This study reports pyrolysis kinetics of biomass blends using isoconversional methods, viz. Friedman, FWO and KAS. Blends of three biomasses, viz. saw dust, bamboo dust and rice husk, were used. Extractives and volatiles in biomass and minerals in ash had marked influence on enhancement of reaction kinetics during co-pyrolysis, as indicated by reduction in activation energy and increase in decomposition intensity. Pyrolysis kinetics of saw dust and rice husk accelerated (positive synergy), while that of bamboo dust decelerated after blending (negative synergy).

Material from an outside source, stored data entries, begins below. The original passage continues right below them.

-- ==== Sys2Proof/Laws/Step.lean ====
section
/-! SUPPORT. What the decoder, the admission check, the fetch, a checked load, a timer entry and a whole step can do:
one inversion lemma each, so that proofs about `step` do not unfold the cycle. -/

namespace Sys2Proof.Machine

open Sys2Proof Sys2Proof.Config

/-- A code whose shape is one word is the code of that instruction, which has no operand (30_encoding.md R71, R77). -/
theorem decodeOpcode_one {n i} (h : decodeOpcode n = some (.one i)) : i.operand = none ∧
  (opcodeWord i).toNat = n := by
  unfold decodeOpcode at h
  split at h <;> simp at h <;> subst h <;> exact ⟨rfl, rfl⟩

/-- A code whose shape is two words is the code of every instruction it makes of an operand (30_encoding.md R71,
R77). -/
theorem decodeOpcode_two {n f} (h : decodeOpcode n = some (.two f)) (v : Word) : (f v).operand = some v ∧
  (opcodeWord (f v)).toNat = n := by
  unfold decodeOpcode at h
  split at h <;> simp at h <;> subst h <;> exact ⟨rfl, rfl⟩

/-- Everything a checked load that answers a next state did (40_load_store.md R101, R103 to R105). -/
theorem loadChecked_next {a : Word} {s t : State} (h : loadChecked a s = .next t) :
  (Ready s ∧ Cell a ∧ ¬ Violation s a ∧
    t = { s with ac := s.mem.read a.toNat, pc := wrap (s.pc.toInt + 1), trace := s.trace ++ [.read a] }) ∨
  (Violation s a ∧ s.cpu = .idle ∧ t = faultedState (.memoryViolation a .user s.pc) s) ∨
  (¬ Violation s a ∧ ¬ Cell a ∧ s.cpu = .idle ∧ t = faultedState (.outOfRange a s.mode s.pc) s) := by
  unfold loadChecked at h
  rcases checkedRead_cases a s with ⟨h1, h2, h3, h4⟩ | ⟨h1, h2, h3⟩ | ⟨h1, h2, h3, h4⟩ | ⟨f, h4⟩ <;> first | rw [h4] at h | rw [h3] at h
  · cases h; exact .inl ⟨h3, (inRange_iff_cell _).1 h2, (not_violates_iff _ _).1 h1, rfl⟩
  · cases h; have := (violates_iff _ _).1 h1; exact .inr (.inl ⟨this, h2, by rw [this.1]⟩)
  · cases h; exact .inr (.inr ⟨(not_violates_iff _ _).1 h1, (not_inRange_iff _).1 h2, h3, rfl⟩)
  · cases h

/-- Everything LoadInd that answers a next state did (40_load_store.md R102). -/
theorem execLoadInd_next {a : Word} {s t : State} (h : execLoadInd a s = .next t) :
  (Ready s ∧ Cell a ∧ Cell (s.mem.read a.toNat) ∧
    t = { s with
      ac := s.mem.read (s.mem.read a.toNat).toNat
      pc := wrap (s.pc.toInt + 1)
      trace := s.trace ++ [.read a, .read (s.mem.read a.toNat)] }) ∨
  (Violation s a ∧ s.cpu = .idle ∧ t = faultedState (.memoryViolation a .user s.pc) s) ∨
  (¬ Cell a ∧ s.cpu = .idle ∧ t = faultedState (.outOfRange a s.mode s.pc) s) ∨
  (∃ b, Violation s b ∧ Cell a ∧ Ready s ∧
    t = faultedState (.memoryViolation b .user s.pc) { s with trace := s.trace ++ [.read a] }) ∨
  (∃ b, ¬ Cell b ∧ Cell a ∧ Ready s ∧
    t = faultedState (.outOfRange b s.mode s.pc) { s with trace := s.trace ++ [.read a] })  := by
  unfold execLoadInd at h
  rcases checkedRead_cases a s with ⟨h1, h2, h3, h4⟩ | ⟨h1, h2, h3⟩ | ⟨h1, h2, h3, h4⟩ | ⟨f, h4⟩ <;> first | rw [h4] at h | rw [h3] at h
  · rw [Act.finish_ok] at h
    have hc := (inRange_iff_cell _).1 h2
    rcases loadChecked_next h with ⟨k1, k2, k3, k4⟩ | ⟨k1, k2, k3⟩ | ⟨k1, k2, k3, k4⟩
    · refine .inl ⟨h3, hc, k2, ?_⟩; rw [k4]; simp
    · exact .inr (.inr (.inr (.inl ⟨_, k1, hc, h3, k3⟩)))
    · exact .inr (.inr (.inr (.inr ⟨_, k2, hc, h3, k4⟩)))
  · cases h; have := (violates_iff _ _).1 h1; exact .inr (.inl ⟨this, h2, by rw [this.1]⟩)
  · cases h; exact .inr (.inr (.inl ⟨(not_inRange_iff _).1 h2, h3, rfl⟩))
  · cases h

/-- Everything the admission check can do (60_exceptions.md R227). -/
theorem admissionCheck_cases (s : State) :
  (∃ t, admissionCheck s = .ok false t ∧ (t = s ∧ s.mode = .user ∨ t = s ∧ s.mode = .kernel ∧ timerDue s = false ∨
     s.mode = .kernel ∧ timerDue s = true ∧ s.pending < cntMax ∧
       t = timerServed { s with pending := s.pending + 1 })) ∨
  (∃ t, admissionCheck s = .ok true t ∧ s.mode = .user ∧ (timerDue s = true ∧
    t = timerServed { s with pending := s.pending - 1 } ∨ t = { s with pending := s.pending - 1 })) ∨
  (admissionCheck s = .stop (fatal (.counterOverflow s.pc) s) ∧ s.mode = .kernel ∧ cntMax ≤ s.pending) := by
  unfold admissionCheck raise
  split
  · next hm =>
    split
    · next h1 =>
      split
      · next h => exact .inr (.inr ⟨rfl, hm, h⟩)
      · next h => exact .inl ⟨_, rfl, .inr (.inr ⟨hm, h1, by omega, rfl⟩)⟩
    · next h1 => exact .inl ⟨_, rfl, .inr (.inl ⟨rfl, hm, by simpa using h1⟩)⟩
  · next hm =>
    split
    · next h1 => exact .inr (.inl ⟨_, rfl, hm, .inl ⟨h1, rfl⟩⟩)
    · split
      · exact .inr (.inl ⟨_, rfl, hm, .inr rfl⟩)
      · exact .inl ⟨_, rfl, .inl ⟨rfl, hm⟩⟩

/-- What NONE leaves: all but the pending count and the timer's record, and in user mode the whole state. -/
theorem admissionCheck_none {s t : State} (h : admissionCheck s = .ok false t) :
   t.pc = s.pc ∧ t.sp = s.sp ∧ t.ir = s.ir ∧ t.ac = s.ac ∧ t.x = s.x ∧ t.y = s.y ∧ t.mode = s.mode ∧
     t.instrCount = s.instrCount ∧ t.mem = s.mem ∧ t.out = s.out ∧ t.trace = s.trace ∧ t.status = s.status ∧
       t.cpu = s.cpu ∧ t.store = s.store ∧ t.params = s.params ∧ t.draws = s.draws ∧ (s.mode = .user → t = s) := by
  rcases admissionCheck_cases s with ⟨u, hu, h'⟩ | ⟨u, hu, h'⟩ | ⟨hu, h'⟩ <;> rw [hu] at h <;> cases h
  rcases h' with ⟨rfl, hm⟩ | ⟨rfl, hm, _⟩ | ⟨hm, h2, h3, rfl⟩
  · simp
  · simp
  · simp [hm]

/-- What ENTER leaves: user mode, one pending interrupt less, all else but the timer's record as it was. -/
theorem admissionCheck_enter {s t : State} (h : admissionCheck s = .ok true t) : s.mode = .user ∧
  t.pending = s.pending - 1 ∧
   t.pc = s.pc ∧ t.sp = s.sp ∧ t.ir = s.ir ∧ t.ac = s.ac ∧ t.x = s.x ∧ t.y = s.y ∧ t.mode = s.mode ∧
     t.instrCount = s.instrCount ∧ t.mem = s.mem ∧ t.out = s.out ∧ t.trace = s.trace ∧ t.status = s.status ∧
       t.cpu = s.cpu ∧ t.store = s.store ∧ t.params = s.params ∧ t.draws = s.draws := by
  rcases admissionCheck_cases s with ⟨u, hu, h'⟩ | ⟨u, hu, hm, h'⟩ | ⟨hu, h'⟩ <;> rw [hu] at h <;> cases h
  rcases h' with ⟨_, rfl⟩ | rfl <;> simp [hm]

/-- The admission check sends no message. -/
theorem ready_of_none {s t : State} (h : admissionCheck s = .ok false t) (hr : Ready s) : Ready t := by
  have := admissionCheck_none h
  simp_all [Ready]

/-- A fetch from a cell below the largest count (30_encoding.md R73). -/
theorem fetchOpcode_ready {t : State} (hr : Ready t) (hc : Cell t.pc) (hn : t.instrCount < cntMax) :
    fetchOpcode t = .ok (t.mem.read t.pc.toNat)
      { t with
        ir := t.mem.read t.pc.toNat
        instrCount := t.instrCount + 1
        trace := t.trace ++ [.read t.pc] } := by
  simp [fetchOpcode, memRead_ready hr ((inRange_iff_cell _).2 hc), Nat.not_le.mpr hn]

/-- Everything a timer-interrupt entry that answers a next state did (60_exceptions.md R230, R231). -/
theorem timerEntry_next {s1 t : State} (h : timerEntry s1 = .next t) : s1.cpu = .idle ∧ ∃ m st,
   t = { s1 with
      mode := .kernel
      sp := 1997
      pc := 1000
      mem := m
      store := st
      trace := s1.trace ++ [.write 1999 s1.sp, .write 1998 s1.pc] } ∧
      ((s1.store = .serving ∧ m = (s1.mem.write 1999 s1.sp).write 1998 s1.pc ∧ st = .serving) ∨
        (s1.store ≠ .serving ∧ m = s1.mem ∧ st = .terminated)) := by
  unfold timerEntry at h
  rcases trapEntry_cases timerVector s1.pc s1 with ⟨h1, m, st, h2, h3⟩ | h2 <;> rw [h2] at h <;> cases h
  exact ⟨h1, m, st, rfl, h3⟩

/-- Everything a step that answers a next state did: an overflow of the pending count, a timer entry,
a faulting fetch, an illegal opcode word, a faulting operand read,
or the execution of one instruction (30_encoding.md R72). -/
theorem step_next {s t : State} (h : step s = .next t) : s.status = .running ∧ s.params.ok = true ∧
  ((s.mode = .kernel ∧ cntMax ≤ s.pending ∧ admissionCheck s = .stop (.next t) ∧ s.cpu = .idle ∧
    t = faultedState (.counterOverflow s.pc) s) ∨
   (∃ s1, admissionCheck s = .ok true s1 ∧ timerEntry s1 = .next t) ∨
   (∃ s1, admissionCheck s = .ok false s1 ∧ (
      (¬ Cell s1.pc ∧ s1.cpu = .idle ∧ (∃ o, fetchOpcode s1 = .stop o) ∧
        t = faultedState (.outOfRange s1.pc s1.mode s1.pc) s1) ∨
      (Ready s1 ∧ Cell s1.pc ∧ (∃ o, fetchOpcode s1 = .stop o) ∧ cntMax ≤ s1.instrCount ∧
        t = faultedState (.counterOverflow s1.pc) { s1 with trace := s1.trace ++ [.read s1.pc] }) ∨
      (∃ s2, Ready s1 ∧ Cell s1.pc ∧ s1.instrCount < cntMax ∧ fetchOpcode s1 = .ok (s1.mem.read s1.pc.toNat) s2 ∧
         s2 = { s1 with
            ir := s1.mem.read s1.pc.toNat
            instrCount := s1.instrCount + 1
            trace := s1.trace ++ [.read s1.pc] } ∧
         ((decodeOpcode s2.ir.toNat = none ∧ t = faultedState (.illegalInstruction s2.ir s2.pc) s2) ∨
          (∃ i, decodeOpcode s2.ir.toNat = some (.one i) ∧ exec i s2 = .next t) ∨
          (∃ f, decodeOpcode s2.ir.toNat = some (.two f) ∧ ¬ Cell (wrap (s2.pc.toInt + 1)) ∧
            t = faultedState (.outOfRange (wrap (s2.pc.toInt + 1)) s2.mode (wrap (s2.pc.toInt + 1)))
              { s2 with pc := wrap (s2.pc.toInt + 1) }) ∨
          (∃ f, decodeOpcode s2.ir.toNat = some (.two f) ∧ Cell (wrap (s2.pc.toInt + 1)) ∧
            exec (f (s2.mem.read (wrap (s2.pc.toInt + 1)).toNat))
              { s2 with
                pc := wrap (s2.pc.toInt + 1)
                trace := s2.trace ++ [.read (wrap (s2.pc.toInt + 1))] } = .next t)))))) := by
  unfold step at h
  split at h
  swap; · cases h
  swap; · cases h
  next hs =>
  split at h
  swap; · cases h
  next hp =>
  refine ⟨hs, hp, ?_⟩
  unfold cycle at h
  rcases admissionCheck_cases s with ⟨s1, ha, -⟩ | ⟨s1, ha, -⟩ | ⟨ha, hm, hpd⟩ <;> rw [ha] at h
  · refine .inr (.inr ⟨s1, ha, ?_⟩)
    simp only [Act.finish_ok, fetchInstr] at h
    rcases memRead_cases s1.pc s1 with ⟨k1, k2, k3⟩ | ⟨k1, k2, k3⟩ | ⟨f, k3⟩
    · have hc := (inRange_iff_cell _).1 k1
      by_cases hn : s1.instrCount < cntMax
      · right; right
        have e := fetchOpcode_ready k2 hc hn
        refine ⟨_, k2, hc, hn, e, rfl, ?_⟩
        rw [e] at h
        simp only [Act.bind_ok, decodeIr] at h
        split at h
        · next hd => rw [raise, fatal_idle _ (by exact k2.1)] at h; cases h; exact .inl ⟨hd, rfl⟩
        · next i hd => exact .inr (.inl ⟨i, hd, h⟩)
        · next f hd =>
          right; right
          simp only [fetchOperand] at h
          by_cases hc2 : Cell (wrap (s1.pc.toInt + 1))
          · right; refine ⟨f, hd, hc2, ?_⟩
            rw [memRead_ready (by exact k2) (by exact (inRange_iff_cell _).2 hc2)] at h
            exact h
          · left; refine ⟨f, hd, hc2, ?_⟩
            rw [memRead_outOfRange (by exact k2.1) (by exact (not_inRange_iff _).2 hc2)] at h
            cases h; rfl
      · right; left
        have e : fetchOpcode s1 = .stop (.next (faultedState (.counterOverflow s1.pc) { s1 with trace :=
          s1.trace ++ [.read s1.pc] })) := by
          rw [fetchOpcode, k3]; simp [Nat.le_of_not_lt hn, raise]; rw [fatal_idle _ (by exact k2.1)]
        rw [e] at h; cases h
        exact ⟨k2, hc, ⟨_, e⟩, Nat.le_of_not_lt hn, rfl⟩
    · left
      have e : fetchOpcode s1 = .stop (.next (faultedState (.outOfRange s1.pc s1.mode s1.pc) s1)) :=
        by rw [fetchOpcode, k3]; rfl
      rw [e] at h; cases h
      exact ⟨(not_inRange_iff _).1 k1, k2, ⟨_, e⟩, rfl⟩
    · rw [fetchOpcode, k3] at h; cases h
  · exact .inr (.inl ⟨s1, ha, h⟩)
  · left
    rcases fatal_cases (.counterOverflow s.pc) s with ⟨h1, h2⟩ | h2
    · rw [h2] at h ha; cases h; exact ⟨hm, hpd, ha, h1, rfl⟩
    · rw [h2] at h; cases h

end Sys2Proof.Machine
end

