-- ==== Sys2Proof/Tests/Slice0.lean ====
section
/-! SUPPORT. The model's own tests: what WellFormed and Decode accept and refuse, one-step results taken from
95_test_vectors.md or computed by hand from the rule named, and for every statement with hypotheses a named witness
that meets them, at the boundary values of each clause. -/

namespace Sys2Proof.Tests

open Sys2Proof Sys2Proof.Config Sys2Proof.Machine

/-- What one outcome shows: the value of `f` in the next state, none if there is no next state. -/
def see {α : Type} (o : Out) (f : State → α) : Option α :=
  match o with
  | .next t => some (f t)
  | .fault _ => none
  | .refused _ => none

/-- The start state of 95_test_vectors.md section 0 with the cells `m`. -/
def start (m : Mem) : State := { State.reset with mem := m }

/-- The same in kernel mode. -/
def kstart (m : Mem) : State := { start m with mode := .kernel }

/-- The start state with another quantum. -/
def qstart (q : Nat) (m : Mem) : State := { start m with params := { defaultParams with quantum := q } }

/-- The start state with CHECK_STORES on. -/
def cstart (m : Mem) : State := { start m with params := { defaultParams with checkStores := true } }

/-- The outcome is a next state in which `p` holds. -/
def goes (o : Out) (p : State → Bool) : Bool :=
  match o with
  | .next t => p t
  | .fault _ => false
  | .refused _ => false

theorem next_of_goes {o : Out} {p : State → Bool} (h : goes o p = true) : ∃ t, o = .next t ∧ p t = true := by
  cases o with
  | next t => exact ⟨t, rfl, h⟩
  | fault r => cases h
  | refused r => cases h

theorem inv_start (m : Mem) (h : m.Wf) : Inv (start m) where
  memWf := h
  instrCountLe := by show 0 ≤ cntMax; decide
  pendingLe := by show 0 ≤ cntMax; decide
  whileRunning := fun _ => ⟨⟨rfl, rfl⟩, List.not_mem_nil⟩
  afterEnd := fun hs => absurd rfl hs
  traceInRange := fun _ hr => absurd hr List.not_mem_nil
  recordFits := fun _ hr => by cases hr

/-! ## WellFormed: one ill-formed sequence for each check (30_encoding.md R71, R76) -/

/-- An F2 and an F1 instruction. -/
theorem test_wf_accepts : wordsWellFormed [1, -7] = true ∧ wordsWellFormed [50] = true := by decide

/-- No opcode word. -/
theorem test_wf_no_words : wordsWellFormed [] = false := by decide

/-- The opcode word is no code: the neighbours of the map, and a negative word (V-FLT code 2). -/
theorem test_wf_illegal_opcode :
    wordsWellFormed [0] = false ∧ wordsWellFormed [31] = false ∧ wordsWellFormed [49] = false ∧
    wordsWellFormed [51] = false ∧ wordsWellFormed [-1] = false := by decide

/-- An F1 code with a word too many. -/
theorem test_wf_extra_word : wordsWellFormed [10, 0] = false := by decide

/-- An F2 code without its operand word, and with a word too many. -/
theorem test_wf_missing_operand : wordsWellFormed [20] = false ∧ wordsWellFormed [20, 0, 0] = false := by decide

/-! ## Decode: a word written out from the table for every constructor (30_encoding.md R70, R71, R77) -/

theorem test_decode_loads :
    decode [0x00000001, 0xFFFFFFF9] = .ok (.loadValue 0xFFFFFFF9, []) ∧
    decode [0x00000002, 0x000003E7] = .ok (.loadAddr 0x000003E7, []) ∧
    decode [0x00000003, 0x000001F4] = .ok (.loadInd 0x000001F4, []) ∧
    decode [0x00000004, 0x7FFFFFFF] = .ok (.loadIdxX 0x7FFFFFFF, []) ∧
    decode [0x00000005, 0x80000000] = .ok (.loadIdxY 0x80000000, []) := by
  refine ⟨rfl, rfl, rfl, rfl, rfl⟩

theorem test_decode_other_two_word :
    decode [0x00000007, 0x0000012C] = .ok (.store 0x0000012C, []) ∧
    decode [0x00000009, 0x00000002] = .ok (.put 0x00000002, []) ∧
    decode [0x00000014, 0x000007D0] = .ok (.jump 0x000007D0, []) ∧
    decode [0x00000015, 0x00000028] = .ok (.jumpIfEqual 0x00000028, []) ∧
    decode [0x00000016, 0xFFFFFFFF] = .ok (.jumpIfNotEqual 0xFFFFFFFF, []) ∧
    decode [0x00000017, 0x0000000A] = .ok (.call 0x0000000A, []) := by
  refine ⟨rfl, rfl, rfl, rfl, rfl, rfl⟩

theorem test_decode_one_word_a :
    decode [0x00000006] = .ok (.loadSpX, []) ∧
    decode [0x00000008] = .ok (.get, []) ∧
    decode [0x0000000A] = .ok (.addX, []) ∧
    decode [0x0000000B] = .ok (.addY, []) ∧
    decode [0x0000000C] = .ok (.subX, []) ∧
    decode [0x0000000D] = .ok (.subY, []) ∧
    decode [0x0000000E] = .ok (.copyToX, []) ∧
    decode [0x0000000F] = .ok (.copyFromX, []) ∧
    decode [0x00000010] = .ok (.copyToY, []) ∧
    decode [0x00000011] = .ok (.copyFromY, []) := by
  refine ⟨rfl, rfl, rfl, rfl, rfl, rfl, rfl, rfl, rfl, rfl⟩

theorem test_decode_one_word_b :
    decode [0x00000012] = .ok (.copyToSp, []) ∧
    decode [0x00000013] = .ok (.copyFromSp, []) ∧
    decode [0x00000018] = .ok (.ret, []) ∧
    decode [0x00000019] = .ok (.incX, []) ∧
    decode [0x0000001A] = .ok (.decX, []) ∧
    decode [0x0000001B] = .ok (.push, []) ∧
    decode [0x0000001C] = .ok (.pop, []) ∧
    decode [0x0000001D] = .ok (.int, []) ∧
    decode [0x0000001E] = .ok (.iret, []) ∧
    decode [0x00000032] = .ok (.endRun, []) := by
  refine ⟨rfl, rfl, rfl, rfl, rfl, rfl, rfl, rfl, rfl, rfl⟩

theorem test_decode_leaves_rest :
    decode [8, 1, 5] = .ok (.get, [1, 5]) ∧ decode [1, 5, 9] = .ok (.loadValue 5, [9]) := ⟨rfl, rfl⟩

Predominant reaction mechanism of all biomass blends was 3-D diffusion in lower conversion range (α ≤ 0.5), while for α ≥ 0.5 pyrolysis followed random nucleation (or nucleation and growth mechanism). Higher reaction order for pyrolysis of blends of rice husk with saw dust and bamboo dust was attributed to catalytic effect of minerals in ash. Positive ΔH and ΔG was obtained for pyrolysis of all biomass blends.

这项研究报告了使用等转化法的生物质混合物的热解动力学。Friedman，FWO和KAS。三种生物质的混合物，即。使用了锯末，竹末和稻壳。灰分中的生物质和矿物质中的提取物和挥发物对共热解过程中反应动力学的增强具有显着影响，这通过降低活化能和增加分解强度来表明。锯末和稻壳的热解动力学加速（正协同作用），而竹尘的热解动力学在混合后减速（负协同作用）。所有生物质混合物的主要反应机理是3-D扩散在较低的转化率范围内（α≤0.5），而对于α≥0.5的热解遵循随机成核（或成核和生长机理）。稻壳与锯末和竹末的共混物热解的较高反应阶数归因于灰分中矿物质的催化作用。正ΔH和ΔG用于所有生物质混合物的热解。